Task prompt: Extract from the entries below, exactly as given, only the lines from the line containing "let old := s.stored r i" to the line containing "(R354, R356). -/", both lines included.

Stored items:
-- ==== Sys2Proof/Machine/Access.lean ====
section
/-!
DEFINITION. Accesses to the register space (R5 to R10, R455 to R460), to the portal pages (R94, R213), the
bootstrap window (R437), the MSI-X tables (R430), the vault aperture (R32 to R34, R201) and, as the model's
own input, to host memory (log entry 6).
-/
namespace Sys2Proof.Machine

/-! ### Where an access falls -/

/-- The code of a BAR in last_bar of DEV_BAD_ACCESS. -/
def barCode : Bar → Nat
  | .pf0Bar2 => 1
  | .pf0Bar2Ide _ => 1
  | .pf0Bar4 => 2
  | .pf1Bar0 => 3
  | _ => 0

/-- The register space of a BAR. -/
def spaceOf : Bar → Space
  | .pf0Bar2 => .pf0Bar2
  | .pf0Bar2Ide _ => .pf0Bar2
  | .pf1Bar0 => .pf1Bar0
  | _ => .pf0Bar0

/-- The IDE stream by which an access to BAR2 arrives (R366). -/
def streamOf : Bar → Option Nat
  | .pf0Bar2Ide n => some n
  | _ => none

/-- A naturally aligned 32-bit or 64-bit request (R8). -/
def aligned (off size : Nat) : Bool := (size = 4 || size = 8) && off % size = 0

/-- The functions' MSI-X tables (R430): function, vector and byte within the entry. -/
def msixAt (b : Bar) (off : Nat) : Option (Nat × Nat × Nat) :=
  match b with
  | .pf0Bar0 => if 0x80000 ≤ off ∧ off < 0x88000 then some (0, (off - 0x80000) / 16, off % 16) else none
  | .pf1Bar0 => if 0xF00000 ≤ off ∧ off < 0xF01000 then some (1, (off - 0xF00000) / 16, off % 16) else none
  | _ => none

/-- The pending-bit arrays (R430): function and first vector of the byte addressed. -/
def pendingAt (b : Bar) (off : Nat) : Option (Nat × Nat) :=
  match b with
  | .pf0Bar0 => if 0x88000 ≤ off ∧ off < 0x88100 then some (0, (off - 0x88000) * 8) else none
  | .pf1Bar0 => if 0xF01000 ≤ off ∧ off < 0xF01020 then some (1, (off - 0xF01000) * 8) else none
  | _ => none

/-- What an offset of a BAR names. -/
inductive Target where
  | reg (q : Place) (i byte : Nat)
  | table (fn vector byte : Nat)
  | pendingBits (fn vector : Nat)
  /-- The submission window of a portal (R95). -/
  | submission (portal byte : Nat)
  /-- The sequence window of a slice (R213). -/
  | sequence (sl byte : Nat)
  /-- The message store of a slice, read-only here (R98). -/
  | store (sl byte : Nat)
  /-- The bootstrap window (R437). -/
  | window (byte : Nat)
  /-- The read buffer of a FIFO, in the space of its cluster's Lantern (R318). -/
  | buffer (f byte : Nat)
  | reserved
deriving DecidableEq, Repr

/-- A register of a BAR. -/
def regTarget (b : Bar) (off : Nat) : Target :=
  match findReg (spaceOf b) off with
  | some (q, i, byte) => .reg q i byte
  | none => .reserved

/-- An offset of BAR2 in its portal pages (R94); the page of an ABSENT slice is reserved (R353). -/
def State.pageTarget (s : State) (b : Bar) (off : Nat) : Target :=
  let sl := off / 0x10000
  let o := off % 0x10000
  if 256 ≤ sl ∨ s.fld F.SLC_STATE_state sl = 0 then .reserved
  else if o < 0x1000 then .submission sl o
  else if 0x2000 ≤ o ∧ o < 0x2800 then .sequence sl (o - 0x2000)
  else if 0x3000 ≤ o ∧ o < 0x3080 then .store sl (o - 0x3000)
  else regTarget b off

/-- What an offset names in the register space of a cluster's Lantern: the FIFO registers at the offsets of the cluster
window and the read buffers (R318), and the ring pointers of the cluster's cells (R286) at their offsets in PF1 BAR0
(DESIGN CHOICE, log entry 162). -/
def State.lanternTarget (s : State) (k off : Nat) : Target :=
  if 0x1000 ≤ off ∧ off < 0x1400 then .buffer (16 * k + (off - 0x1000) / 64) ((off - 0x1000) % 64)
  else if 0x800 ≤ off ∧ off < 0xA00 then regTarget .pf1Bar0 (0x320000 + 0x200 * k + (off - 0x800))
  else if 0x100000 ≤ off ∧ off < 0x140000 then
    match regTarget .pf1Bar0 off with
    | .reg q i byte => if q.reg = .CLU_CELL_RING_PTR ∧ s.cellCluster i = k then .reg q i byte else .reserved
    | t => t
  else .reserved

/-- What an offset names now (R7, R94, R99, R437, R442, R455). -/
def State.target (s : State) (b : Bar) (off : Nat) : Target :=
  match b with
  | .pf0Bar2 | .pf0Bar2Ide _ =>
    if s.bootState = 1 then (if off < 0x400000 then .window off else .reserved) else s.pageTarget b off
  | .pf1Bar0 =>
    if !s.pf1Ready then .reserved
    else if off < 0x1000 then .submission 256 off
    else match msixAt b off, pendingAt b off with
      | some (f, v, n), _ => .table f v n
      | none, some (f, v) => .pendingBits f v
      | none, none => regTarget b off
  | .lantern k => s.lanternTarget k off
  | _ =>
    match msixAt b off, pendingAt b off with
    | some (f, v, n), _ => .table f v n
    | none, some (f, v) => .pendingBits f v
    | none, none => regTarget b off

/-! ### Reads -/

/-- Byte `j` of the read buffer of a FIFO: the word, then end, poison and valid (R318). -/
def FifoRec.bufferByte (r : FifoRec) (j : Nat) : Byte :=
  match r.buffer with
  | none => 0
  | some w => if j < 32 then w.data.getD j 0
    else if j = 32 then BitVec.ofNat 8 (bit1 w.last + 2 * bit1 w.poison + 4) else 0

/-- The answer of a read. -/
def State.answers (s : State) (v : Nat) : State := { s with lastRead := v, lastPoison := false }

/-- The half that a requester's read has latched for an offset (R9). -/
def State.latchOf (s : State) (req : Nat) (b : Bar) (off : Nat) : Option HalfWord :=
  s.host.latched.find? fun h => h.req = req ∧ h.bar = b ∧ h.offset = off

/-- The halves kept for other requesters and offsets, with `new` put in. -/
def keepHalves (l : List HalfWord) (req : Nat) (b : Bar) (off : Nat) (new : List HalfWord) : List HalfWord :=
  (l.filter fun h => !(h.req = req ∧ h.bar = b ∧ h.offset = off)) ++ new

/-- The latch of an offset replaced. -/
def State.setLatch (s : State) (req : Nat) (b : Bar) (off : Nat) (new : List HalfWord) : State :=
  { s with host := { s.host with latched := keepHalves s.host.latched req b off new } }

/-- The 64-bit word of a register that a read of its byte `byte` reaches; TIME_NOW and TIME_PPS_IN take and use
up snapshots (R333). -/
def State.readWord64 (s : State) (req : Nat) (q : Place) (i byte : Nat) : State :=
  match q.reg with
  | .TIME_NOW => if byte < 8 then s.lowSnap req false else s.highSnap req false
  | .TIME_PPS_IN => if byte < 8 then s.lowSnap req true else s.highSnap req true
  | _ => s.answers (bits (s.viewAt q i) (byte / 8 * 64) 64)

/-- A read of a register, in one of the ways of R8 and R9: `off` is the offset of the access. -/
def State.readReg (s : State) (req : Nat) (b : Bar) (off size : Nat) (q : Place) (i byte : Nat) : State :=
  if q.reg.width = 32 then s.answers (bits (s.viewAt q i) 0 32)
  else if size = 8 then s.readWord64 req q i byte
  else if byte % 8 = 0 then
    let s := s.readWord64 req q i byte
    let v := s.lastRead
    (s.setLatch req b (off + 4) [⟨req, b, off + 4, v / 2 ^ 32⟩]).answers (v % 2 ^ 32)
  else match s.latchOf req b off with
    | some h => (s.setLatch req b off []).answers h.value
    | none => s.answers (bits (s.viewAt q i) (byte / 8 * 64 + 32) 32)

/-- A dword of an MSI-X entry. -/
def MsixEntry.dword (e : MsixEntry) (d : Nat) : Nat :=
  if d = 0 then e.addr % 2 ^ 32 else if d = 1 then e.addr / 2 ^ 32 else if d = 2 then e.data else bit1 e.masked

/-- Pending bits from a vector on, `n` of them. -/
def State.pendingBits (s : State) (fn v n : Nat) : Nat :=
  fieldSum ((List.range n).map fun m => (m, bit1 (s.msixEntry fn (v + m)).pending))

/-- A read of `size` bytes, 4 or 8 and aligned, whose lowest byte a target holds. -/
def State.readTarget (s : State) (req : Nat) (b : Bar) (off size : Nat) : Target → State
  | .reg q i byte => s.readReg req b off size q i byte
  | .table fn v n =>
    let e := s.msixEntry fn v
    s.answers (if size = 4 then e.dword (n / 4) else e.dword (n / 4) + e.dword (n / 4 + 1) * 2 ^ 32)
  | .pendingBits fn v => s.answers (s.pendingBits fn v (8 * size))
  | .store sl n => s.answers (bits (s.stored .SLC_MSG (sl * 8 + n / 16)) (n % 16 * 8) (8 * size))
  | .submission _ _ => s.answers 0
  | .sequence _ _ => s.answers 0
  | .window n => s.answers (leNat ((List.range size).map fun m => look 0 s.boot.window (n + m)))
  | .buffer f n => s.answers (leNat ((List.range size).map fun m => (s.fifo f).bufferByte (n + m)))
  | .reserved => (s.answers 0).badAccess (barCode b) off

/-- A 64-bit request that acts as two 32-bit ones (R8): no register of 64 bits lies there, and some half falls on
a register. -/
def State.isSplit (s : State) (b : Bar) (off : Nat) : Bool :=
  match s.target b off, s.target b (off + 4) with
  | .reg q _ _, _ => q.reg.width = 32
  | .reserved, .reg _ _ _ => true
  | _, _ => false

/-- A read of register space. -/
def State.readSpace (s : State) (req : Nat) (b : Bar) (off size : Nat) : State :=
  match s.target b off with
  | .window n => s.answers (leNat ((List.range size).map fun m => look 0 s.boot.window (n + m)))
  | .submission _ _ => s.answers 0
  | .sequence _ _ => s.answers 0
  | t =>
    if !aligned off size then (s.answers 0).badAccess (barCode b) off
    else if size = 8 ∧ s.isSplit b off then
      let s := s.readTarget req b off 4 t
      let lo := s.lastRead
      let s := s.readTarget req b (off + 4) 4 (s.target b (off + 4))
      s.answers (lo + s.lastRead * 2 ^ 32)
    else s.readTarget req b off size t

/-! ### Writes -/

/-- The bits of a register's fields of one access type. -/
def Reg.accessMask (r : Reg) (a : Access) : Nat :=
  r.fields.foldl (fun m f => if f.access = a then m ||| (2 ^ f.width - 1) <<< f.lo else m) 0

/-- What a write of `v` stores in 64-bit word `w` of a register (R5): RW fields set, W1C bits written 1 cleared. -/
def State.plainStore (s : State) (r : Reg) (i w v : Nat) : State :=
  let old := s.stored r i
  let x := (v % 2 ^ 64) <<< (64 * w)
  let rw := r.accessMask .rw &&& ((2 ^ 64 - 1) <<< (64 * w))
  let new := (old - (old &&& rw)) ||| (x &&& rw)
  s.setReg r i (BitVec.ofNat 512 (new - (new &&& (x &&& r.accessMask .w1c))))

/-- A command of SLC_CMD (R354, R356). -/
def State.slcCmd (s : State) (sl v : Nat) : State :=
  match bits v 0 4 with
  | 0 => s
  | 1 => s.quiesce sl
  | 2 => s.resume sl
  | 3 => s.resetCmd sl
  | 4 => s.freeze sl
  | 5 => s.save sl (bitOf v 4)
  | 6 => s.restore sl
  | 7 => s.logStart sl
  | 8 => s.logStop sl
  | 9 => s.logFlushCmd sl
  | _ => s.badAccess 0 (0xA00010 + sl * 0x1000)

/-- A write of FH_GATE_CTL (R324, R325): the fields first, then commit or cancel. -/
def State.gateCtl (s : State) (i v : Nat) : State :=
  let s := s.plainStore .FH_GATE_CTL i 0 v
  let s := if bitOf v 12 then s.gateCancel i else s
  if bitOf v 11 then s.gateCommit i else s

/-- A write of CORE_CTX_CMD (R203). -/
def State.ctxCmd (s : State) (p v : Nat) : State :=
  match bits v 2 2 with
  | 0 => s
  | 1 => (s.evict p (bits v 0 2)).settle
  | _ => s.badAccess 0 (0x1000220 + p * 0x10000)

Solution:
  let old := s.stored r i
  let x := (v % 2 ^ 64) <<< (64 * w)
  let rw := r.accessMask .rw &&& ((2 ^ 64 - 1) <<< (64 * w))
  let new := (old - (old &&& rw)) ||| (x &&& rw)
  s.setReg r i (BitVec.ofNat 512 (new - (new &&& (x &&& r.accessMask .w1c))))

/-- A command of SLC_CMD (R354, R356). -/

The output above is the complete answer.